START Source records

/-- The integer `roundShift` gives in the nearest-even mode. -/
theorem roundShift_nearest (neg : Bool) (m sh : Nat) (sticky : Bool) (t : ℝ) (ht0 : 0 ≤ t) (ht1 : t < 1)
    (hst : sticky = true ↔ t ≠ 0) (hsh : sticky = true → 1 ≤ sh) :
    |(roundShift .nearestEven neg m sh sticky : ℝ) - (m + t) / 2 ^ sh| ≤ 1 / 2 ∧
      (|(roundShift .nearestEven neg m sh sticky : ℝ) - (m + t) / 2 ^ sh| = 1 / 2 →
        roundShift .nearestEven neg m sh sticky % 2 = 0) := by
  have hP : (0 : ℝ) < 2 ^ sh := by positivity
  have hdm := Nat.div_add_mod m (2 ^ sh)
  have hmod : m % 2 ^ sh < 2 ^ sh := Nat.mod_lt _ (by positivity)
  set q := m / 2 ^ sh with hq
  set f := m % 2 ^ sh with hf
  have hval : ((m : ℝ) + t) / 2 ^ sh = q + (f + t) / 2 ^ sh := by
    have : (m : ℝ) = 2 ^ sh * q + f := by exact_mod_cast hdm.symm
    rw [this]; field_simp; ring
  rw [hval]
  have hdef : roundShift .nearestEven neg m sh sticky =
      if 2 ^ sh < 2 * f ∨ (2 * f = 2 ^ sh ∧ (sticky = true ∨ q % 2 = 1)) then q + 1 else q := by
    unfold roundShift
    simp only [← hq, ← hf, Bool.or_eq_true, Bool.and_eq_true, decide_eq_true_iff, beq_iff_eq]
  rw [hdef]
  have key : ∀ y : ℝ, y / 2 ^ sh ≤ 1 / 2 ↔ 2 * y ≤ 2 ^ sh := by
    intro y; rw [div_le_div_iff₀ hP (by norm_num)]; constructor <;> intro h <;> linarith
  by_cases hup : 2 ^ sh < 2 * f ∨ (2 * f = 2 ^ sh ∧ (sticky = true ∨ q % 2 = 1))
  · rw [if_pos hup]
    have hup1 : 2 ^ sh ≤ 2 * f := by rcases hup with h | h <;> omega
    have hup1' : (2 : ℝ) ^ sh ≤ 2 * f := by exact_mod_cast hup1
    have hlt : (f : ℝ) + t < 2 ^ sh := by
      have : (f : ℝ) + 1 ≤ 2 ^ sh := by exact_mod_cast hmod
      linarith
    have hd : (((q + 1 : Nat) : ℝ) - (q + (f + t) / 2 ^ sh)) = (2 ^ sh - (f + t)) / 2 ^ sh := by
      push_cast; field_simp; ring
    rw [hd, abs_of_nonneg (by apply div_nonneg <;> linarith)]
    refine ⟨(key _).2 (by linarith), fun e => ?_⟩
    rw [div_eq_div_iff hP.ne' (by norm_num)] at e
    have e' : (2 : ℝ) * (f + t) = 2 ^ sh := by linarith
    have h2f : (2 * f : ℝ) = 2 ^ sh := by linarith
    have h2f' : 2 * f = 2 ^ sh := by exact_mod_cast h2f
    have ht : t = 0 := by linarith
    have hs : ¬sticky = true := by rw [hst]; simp [ht]
    rcases hup with h | ⟨-, h | h⟩
    · omega
    · exact absurd h hs
    · omega
  · rw [if_neg hup]
    push Not at hup
    have hd : ((q : ℝ) - (q + (f + t) / 2 ^ sh)) = -((f + t) / 2 ^ sh) := by ring
    rw [hd, abs_neg, abs_of_nonneg (by positivity)]
    have hle : 2 * ((f : ℝ) + t) ≤ 2 ^ sh := by
      rcases hup.1.eq_or_lt with h | h
      · have := (hup.2 h).1
        have ht : t = 0 := by by_contra hc; exact this (hst.2 hc)
        rw [ht, add_zero]; exact_mod_cast h.le
      · by_cases hs : sticky = true
        · obtain ⟨j, hj⟩ : ∃ j, 2 ^ sh = 2 * j := ⟨2 ^ (sh - 1), by
            rw [← pow_succ']; congr 1; have := hsh hs; omega⟩
          have : 2 * f + 2 ≤ 2 ^ sh := by omega
          have : (2 * f + 2 : ℝ) ≤ 2 ^ sh := by exact_mod_cast this
          linarith
        · have ht : t = 0 := by by_contra hc; exact hs (hst.2 hc)
          rw [ht, add_zero]; exact_mod_cast h.le
    refine ⟨(key _).2 hle, fun e => ?_⟩
    rw [div_eq_div_iff hP.ne' (by norm_num)] at e
    have e' : (2 : ℝ) * (f + t) = 2 ^ sh := by linarith
    rcases hup.1.eq_or_lt with h | h
    · have := (hup.2 h).2
      omega
    · exfalso
      by_cases hs : sticky = true
      · obtain ⟨j, hj⟩ : ∃ j, 2 ^ sh = 2 * j := ⟨2 ^ (sh - 1), by
          rw [← pow_succ']; congr 1; have := hsh hs; omega⟩
        have : 2 * f + 2 ≤ 2 ^ sh := by omega
        have : (2 * f + 2 : ℝ) ≤ 2 ^ sh := by exact_mod_cast this
        linarith
      · have ht : t = 0 := by by_contra hc; exact hs (hst.2 hc)
        have : (2 * f : ℝ) < 2 ^ sh := by exact_mod_cast h
        linarith

/-- Rounding in the nearest-even mode, of the value `(m + t) * 2^e`: the magnitude of the result. -/
theorem fpRound_magnitude (neg : Bool) (m : Nat) (e : Int) (sticky : Bool) (t : ℝ) (ht0 : 0 ≤ t) (ht1 : t < 1)
    (hst : sticky = true ↔ t ≠ 0) (hbits : sticky = true → 2 ^ 54 ≤ m) :
    ∃ res : Nat, res ≤ 2047 * 2 ^ 52 ∧ fpRound .nearestEven neg m e sticky = fpPack neg res ∧
      ∀ n ≤ 2047 * 2 ^ 52,
        |(fpMagUnits res : ℝ) - (m + t) * 2 ^ (e + 1074)| ≤ |(fpMagUnits n : ℝ) - (m + t) * 2 ^ (e + 1074)| ∧
          (|(fpMagUnits res : ℝ) - (m + t) * 2 ^ (e + 1074)| = |(fpMagUnits n : ℝ) - (m + t) * 2 ^ (e + 1074)| →
            fpMagUnits n ≠ fpMagUnits res → res % 2 = 0) := by
  by_cases hm : m = 0
  · subst hm
    have ht : t = 0 := by
      by_contra hc
      have := hbits (hst.2 hc)
      omega
    refine ⟨0, by omega, by simp [fpRound], fun n _ => ?_⟩
    have h0 : fpMagUnits 0 = 0 := rfl
    rw [h0, ht]
    simp
  · have hL1 : 2 ^ Nat.log2 m ≤ m := (Nat.le_log2 hm).1 le_rfl
    have hL2 : m < 2 ^ (Nat.log2 m + 1) := (Nat.log2_lt hm).1 (Nat.lt_succ_self _)
    set L := Nat.log2 m with hL
    set q : Int := max (e + (L : Int) - 52) (-1074) with hq
    have hqQ : ((q + 1074).toNat : Int) = q + 1074 := by omega
    set Q := (q + 1074).toNat with hQ
    set r : Nat := if q ≤ e then m * 2 ^ (e - q).toNat else roundShift .nearestEven neg m (q - e).toNat sticky with hr
    set v : ℝ := (m + t) * 2 ^ (e - q) with hv
    have hvV : (m + t) * (2 : ℝ) ^ (e + 1074) = v * 2 ^ Q := by
      rw [hv, mul_assoc, ← zpow_natCast (2 : ℝ) Q, ← zpow_add₀ (by norm_num), hqQ]
      congr 2; ring
    have hm0 : (0 : ℝ) ≤ m + t := by positivity
    have h0 : 0 ≤ v := by positivity
    have hhi : v < 2 ^ 53 := by
      have h1 : (m : ℝ) + t < 2 ^ (L + 1) := by
        have : (m : ℝ) + 1 ≤ 2 ^ (L + 1) := by exact_mod_cast hL2
        linarith
      have h2 : (2 : ℝ) ^ (e - q) ≤ 2 ^ (52 - (L : Int)) := zpow_le_zpow_right₀ (by norm_num) (by omega)
      calc v ≤ (m + t) * 2 ^ (52 - (L : Int)) := mul_le_mul_of_nonneg_left h2 hm0
        _ < 2 ^ (L + 1) * 2 ^ (52 - (L : Int)) := mul_lt_mul_of_pos_right h1 (by positivity)
        _ = 2 ^ 53 := by
          rw [← zpow_natCast (2 : ℝ) (L + 1), ← zpow_add₀ (by norm_num), ← zpow_natCast (2 : ℝ) 53]
          congr 1; push_cast; ring
    have hlo : 0 < Q → 2 ^ 52 ≤ v := by
      intro hpos
      have hqe : e - q = 52 - (L : Int) := by omega
      have h1 : (2 : ℝ) ^ L ≤ m + t := by
        have : (2 : ℝ) ^ L ≤ m := by exact_mod_cast hL1
        linarith
      calc (2 : ℝ) ^ 52 = 2 ^ L * 2 ^ (52 - (L : Int)) := by
            rw [← zpow_natCast (2 : ℝ) L, ← zpow_add₀ (by norm_num), ← zpow_natCast (2 : ℝ) 52]
            congr 1; push_cast; ring
        _ ≤ (m + t) * 2 ^ (52 - (L : Int)) := mul_le_mul_of_nonneg_right h1 (by positivity)
        _ = v := by rw [hv, hqe]
    have hnear : |(r : ℝ) - v| ≤ 1 / 2 ∧ (|(r : ℝ) - v| = 1 / 2 → r % 2 = 0) := by
      by_cases hqe : q ≤ e
      · have hs : ¬sticky = true := by
          intro hs
          have h54 := hbits hs
          have : 54 ≤ L := (Nat.le_log2 hm).2 h54
          omega
        have ht : t = 0 := by by_contra hc; exact hs (hst.2 hc)
        have : (r : ℝ) = v := by
          rw [hr, if_pos hqe, hv, ht, add_zero]
          push_cast
          rw [← zpow_natCast (2 : ℝ) (e - q).toNat]
          congr 2; omega
        rw [this, sub_self, abs_zero]
        norm_num
      · have hrr : r = roundShift .nearestEven neg m (q - e).toNat sticky := by rw [hr, if_neg hqe]
        have hvv : v = (m + t) / 2 ^ (q - e).toNat := by
          rw [hv, div_eq_mul_inv, ← zpow_natCast (2 : ℝ) (q - e).toNat, ← zpow_neg]
          congr 2; omega
        rw [hrr, hvv]
        exact roundShift_nearest neg m _ sticky t ht0 ht1 hst (fun _ => by omega)
    refine ⟨min (2047 * 2 ^ 52) (Q * 2 ^ 52 + r), by omega, ?_, fun n hn => ?_⟩
    · have : fpRound .nearestEven neg m e sticky =
          if 0x7ff0000000000000 ≤ Q * 2 ^ 52 + r then fpInf neg else fpPack neg (Q * 2 ^ 52 + r) := by
        unfold fpRound
        rw [if_neg hm]
        simp only [Bool.false_eq_true, if_false]
        rfl
      rw [this]
      split
      · rw [fpInf]; congr 1; omega
      · congr 1; omega
    · rw [hvV]
      exact nearest_mag Q r v h0 hlo hhi hnear.1 hnear.2 n hn

theorem fpUnits_eq (a : Word) :
    fpUnits a = if a.getLsbD 63 then -(fpMagUnits (fpMag a) : Int) else fpMagUnits (fpMag a) := by
  obtain ⟨h1, h2, h3⟩ := fpMag_fields a
  have hd : fpMag a / 2 ^ 52 = (a.extractLsb' 52 11).toNat := by rw [h1]; omega
  have hm : fpMag a % 2 ^ 52 = (a.extractLsb' 0 52).toNat := by rw [h1]; omega
  unfold fpUnits fpMagUnits
  rw [hd, hm]
  dsimp only
  congr 1 <;> split <;> simp

theorem fpNanPattern_iff (a : Word) : fpNanPattern a ↔ 2047 * 2 ^ 52 < fpMag a := by
  have := fpIsNan_iff a
  unfold fpNanPattern
  rw [← this, fpIsNan, decide_eq_true_iff]
  norm_num

theorem fpMag_pack (neg : Bool) (mag : Nat) (h : mag < 2 ^ 63) : fpMag (fpPack neg mag) = mag := by
  unfold fpMag fpPack
  have : (BitVec.ofBool neg ++ BitVec.ofNat 63 mag : BitVec 64).extractLsb' 0 63 = BitVec.ofNat 63 mag := by
    apply BitVec.eq_of_getLsbD_eq
    intro i hi
    rw [BitVec.getLsbD_extractLsb']
    have := getLsbD_sign (BitVec.ofBool neg) (BitVec.ofNat 63 mag) i
    simp only [Nat.zero_add]
    rw [this]
    simp [hi]
  rw [this, BitVec.toNat_ofNat, Nat.mod_eq_of_lt h]

theorem sign_pack (neg : Bool) (mag : Nat) : (fpPack neg mag).getLsbD 63 = neg := by
  have := getLsbD_sign (BitVec.ofBool neg) (BitVec.ofNat 63 mag) 63
  rw [fpPack, this]
  simp

theorem fpUnits_pack (neg : Bool) (mag : Nat) (h : mag < 2 ^ 63) :
    fpUnits (fpPack neg mag) = if neg then -(fpMagUnits mag : Int) else fpMagUnits mag := by
  rw [fpUnits_eq, sign_pack, fpMag_pack neg mag h]

theorem fpMag_parity (a : Word) : a.getLsbD 0 = decide (fpMag a % 2 = 1) := by
  have h : fpMag a % 2 = a.toNat % 2 := by
    unfold fpMag
    have := a.isLt
    simp only [BitVec.extractLsb'_toNat, Nat.shiftRight_eq_div_pow]
    omega
  rw [h, BitVec.getLsbD, Nat.testBit_zero]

END Source records

[To do]
Gather from the records above every line containing the string "mode".

[Written reply]
/-- The integer `roundShift` gives in the nearest-even mode. -/
/-- Rounding in the nearest-even mode, of the value `(m + t) * 2^e`: the magnitude of the result. -/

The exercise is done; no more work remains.